В России многое ушло безвозвратно. Возьмем Снетогорские росписи — такое напряженное пространство, каменный мешок, вдоль которого ты взором протискиваешься. Чтобы соединить одну сцену с другой, нужно обязательно перейти на другую сторону массивной стены, нельзя убыстрить события, таков процесс восприятия. И только по такому густому пути, почти лабиринту, пути, который не дает пространство твоему телу, ты должен следовать почти что коридором, только так и не иначе можно видеть эту живопись, которая была сделана именно к этим стенам. А современное сознание привыкло к комфорту, оно не может понять не комфортной ситуации. Я одиннадцать лет работал в Институте этнографии, начинал с Чечни и с Ингушетии. И там оказалось, что самые древние столицы, древние поселения, которые имели преимущества перед поздними, они находились в самых неудобных местах — дальше от воды и выше по горе, где меньше травы. Там были самые значимые места. То же в верхней части Дагестана. Психология людей, живущих там, где нет шоссейных дорог, очень отличается от психологии людей, живущих там, где эти дороги есть. И отличается полным алогизмом. Любой американец, приехав в Россию, тоже скажет — эти русские, они все люди без логики. То же можно сказать про каких-нибудь верхних аварцев, они, уважая лошадь, не возили сено на ней, а носили на себе, женщины носили на спине охапки сена. Никакой логики с нашей точки зрения. На самом деле это определенная структура средневекового мышления, которая имеет свою причинную связь. Когда мы были в какой-нибудь ингушской или чеченской семье и был вопрос, связанный со временем — а что было с прадедом или о событиях. В этот момент, как правило, выходил молодой хозяин и говорил: знаете, эти вопросы ко мне, а не к моему отцу. Но ведь ваш отец, он жил дольше, но знает больше и точнее помнит. На эти вопросы отвечать буду я, потому что я — хозяин, а мой отец слаб и на эти вопросы ответить не сможет. Как вам нравится такая логика. Это не значит не уважение к отцу. Это значит, что каждое слово должно быть оправдано действием. И внутри этого не может быть музейного потребления вещи. Мы как относимся — о великий Рембрандт! Он знаменитый и конец. Нет, средневековое мышление сопереживало всякое событие, его величину и размер.

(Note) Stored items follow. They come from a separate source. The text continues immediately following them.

-- ==== Sys2Proof/Laws/PerInstr.lean ====
section
/-! SUPPORT. Per-instruction laws: family `EncodedForm`, one lemma per constructor of `Instr`. -/

namespace Sys2Proof.Laws.EncodedForm

/-- The bytes of `i` have the shape of one instruction (R200, R203), and as many of them as R207 gives their first byte. -/
def Statement (i : Instr) : Prop :=
  codeWellFormed (encode i) = true ∧ ∃ op rest, encode i = op :: rest ∧ (encode i).length = instrLength op
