/-- R119: byte `i` of a transfer is what a read of its source gives after the `i` copies before it. -/
theorem readCell_oamCopy_copied (src : Word) (s : State) {n i : Nat} (h : i < n) :
    readCell (oamCopy src n 0 s) .oam i = (busRead (oamCopy src i 0 s) (src + BitVec.ofNat 16 i)).1 := by
  obtain ⟨m, rfl⟩ := Nat.exists_eq_add_of_lt h
  rw [Nat.add_assoc, oamCopy_add, oamCopy, Nat.zero_add, readCell_oamCopy _ _ _ _ (by omega), readCell_writeCell_same]

/-- Nothing but memory and the trace differs: what a transfer changes whose source is no clock. -/
def sameButTrace (s t : State) : Prop := t = { s with mem := t.mem, out := t.out }

theorem sameButTrace_trans {s t u : State} (h : sameButTrace s t) (g : sameButTrace t u) : sameButTrace s u := by
  unfold sameButTrace at *; rw [g, h]

/-- Where an address resolves to does not depend on the bytes of memory. -/
theorem route_sameButTrace {s t : State} (h : sameButTrace s t) (a : Word) : route t a = route s a := by
  rw [show t = _ from h]; rfl

/-- R73, R78: a read of anything but a clock changes the trace at most. -/
theorem sameButTrace_busRead {s : State} {a : Word} (h : ∀ j, route s a ≠ .rtc j) : sameButTrace s (busRead s a).2 := by
  unfold busRead
  split
  case h_3 i place => exact absurd place (h i)
  all_goals rfl

theorem sameButTrace_oamCopy (src : Word) (n i : Nat) (s : State)
    (h : ∀ k, i ≤ k → k < i + n → ∀ j, route s (src + BitVec.ofNat 16 k) ≠ .rtc j) :
    sameButTrace s (oamCopy src n i s) := by
  induction n generalizing i s with
  | zero => rfl
  | succ n ih =>
    have copied : sameButTrace s
        (writeCell (busRead s (src + BitVec.ofNat 16 i)).2 .oam i (busRead s (src + BitVec.ofNat 16 i)).1) :=
      sameButTrace_trans (sameButTrace_busRead (h i (Nat.le_refl i) (by omega))) rfl
    refine sameButTrace_trans copied (ih (i + 1) _ fun k lo hi j => ?_)
    rw [route_sameButTrace copied]
    exact h k (by omega) (by omega) j

/-- The reads of the I/O file do not depend on OAM or the trace. -/
theorem ioRead_sameButTrace {s t : State} (h : sameButTrace s t) (cells : ∀ r k, r ≠ .oam → readCell t r k = readCell s r k)
    (o : Byte) : ioRead t o = ioRead s o := by
  have io : ∀ j, readIo t j = readIo s j := fun j => cells .io j (by decide)
  have line : hLine t = hLine s := by rw [show t = _ from h]; rfl
  unfold sameButTrace at h
  have cart : t.cart = s.cart := (congrArg State.cart h :)
  have joypad : t.joypad = s.joypad := (congrArg State.joypad h :)
  have clock : t.clock = s.clock := (congrArg State.clock h :)
  simp [ioRead, joypadRead, statRead, lyCoincidence, lcdMode, io, cart, joypad, clock, line, cells]

/-- A read of anything but a clock gives the same byte when nothing but the trace and bytes of OAM before the low byte of the
address differ. -/
theorem busRead_sameButTrace {s t : State} {a : Word} (h : sameButTrace s t) (noClock : ∀ j, route s a ≠ .rtc j)
    (cells : ∀ r k, ¬ (r = .oam ∧ k < a.toNat % 256) → readCell t r k = readCell s r k) :
    (busRead t a).1 = (busRead s a).1 := by
  have behind := route_behind s a
  unfold busRead
  rw [route_sameButTrace h]
  cases place : route s a with
  | cell r k =>
    rw [place] at behind
    refine cells r k fun g => ?_
    have := behind.1
    omega
  | nibble k => exact congrArg (0xF0 ||| ·) (cells .cram k (by simp))
  | rtc i => exact absurd place (noClock i)
  | io o => exact ioRead_sameButTrace h (fun r k ne => cells r k fun g => ne g.1) o
  | disabled | outOfRange | unmapped => rfl
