-- ==== Sys2Proof/Laws/PerInstr.lean ====
section
/-! SUPPORT. Family EncodesToCell: a well-formed instruction's encoding is a cell value, opcode times 100 plus operand
(R90, R94, R100). -/

namespace Sys2Proof.Laws.EncodesToCell

/-- The encoding of a well-formed instruction is one of the values 0..999, which a cell can hold. -/
def Statement (i : Instr) : Prop := i.wellFormed = true → (encode i).toNat ≤ 999

theorem cellOf_toNat {op opd : Nat} (hop : op ≤ 9) (hopd : opd < 100) : (cellOf op opd).toNat = 100 * op + opd := by
  simp only [cellOf, BitVec.toNat_ofNat]
  omega

theorem cellOf_le {op opd : Nat} (hop : op ≤ 9) (h : operandInRange opd = true) : (cellOf op opd).toNat ≤ 999 := by
  have hopd : opd < 100 := of_decide_eq_true h
  rw [cellOf_toNat hop hopd]
  omega

theorem halt (x : Nat) : Statement (.halt x) := cellOf_le (by decide)
theorem add (a : Nat) : Statement (.add a) := cellOf_le (by decide)
theorem sub (a : Nat) : Statement (.sub a) := cellOf_le (by decide)
theorem sta (a : Nat) : Statement (.sta a) := cellOf_le (by decide)
theorem illegalOpcode4 (x : Nat) : Statement (.illegalOpcode4 x) := cellOf_le (by decide)
theorem lda (a : Nat) : Statement (.lda a) := cellOf_le (by decide)
theorem bra (a : Nat) : Statement (.bra a) := cellOf_le (by decide)
theorem brz (a : Nat) : Statement (.brz a) := cellOf_le (by decide)
theorem brp (a : Nat) : Statement (.brp a) := cellOf_le (by decide)
theorem illegal900 : Statement .illegal900 := fun _ => by decide
theorem inp : Statement .inp := fun _ => by decide
theorem out : Statement .out := fun _ => by decide
theorem illegal903 (x : Nat) : Statement (.illegal903 x) := fun h =>
  cellOf_le (by decide) (by simp [Instr.wellFormed] at h; exact h.2)

end Sys2Proof.Laws.EncodesToCell
end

Я заметил простую вещь. Купил фильм по коптам — там Фиваида, монастырь св. Антония и прочее. И видно, что внутри иногда бывают такие простенькие иконы, даже бумажные. Но это такое пространство, которое не может дискредитировать даже внесение бумажной иконы. На меня это сильно подействовало. Все идет от самого главного — от чувства полноты и синтеза. Как в катакомбах, само состояние и пространство настолько серьезное, что могли вноситься любые вещи и они попадали в поле и в этом поле преображались. А у нас, как бывает — приходит в храм мастер, большой иконописец, приносит свою икону и ставит ее по центру. И тем самым говорит — вот это икона, а все остальное должно лежать ниц. Но пространство там еще не образовалось, а он пришел и поставил икону. Вот и разница.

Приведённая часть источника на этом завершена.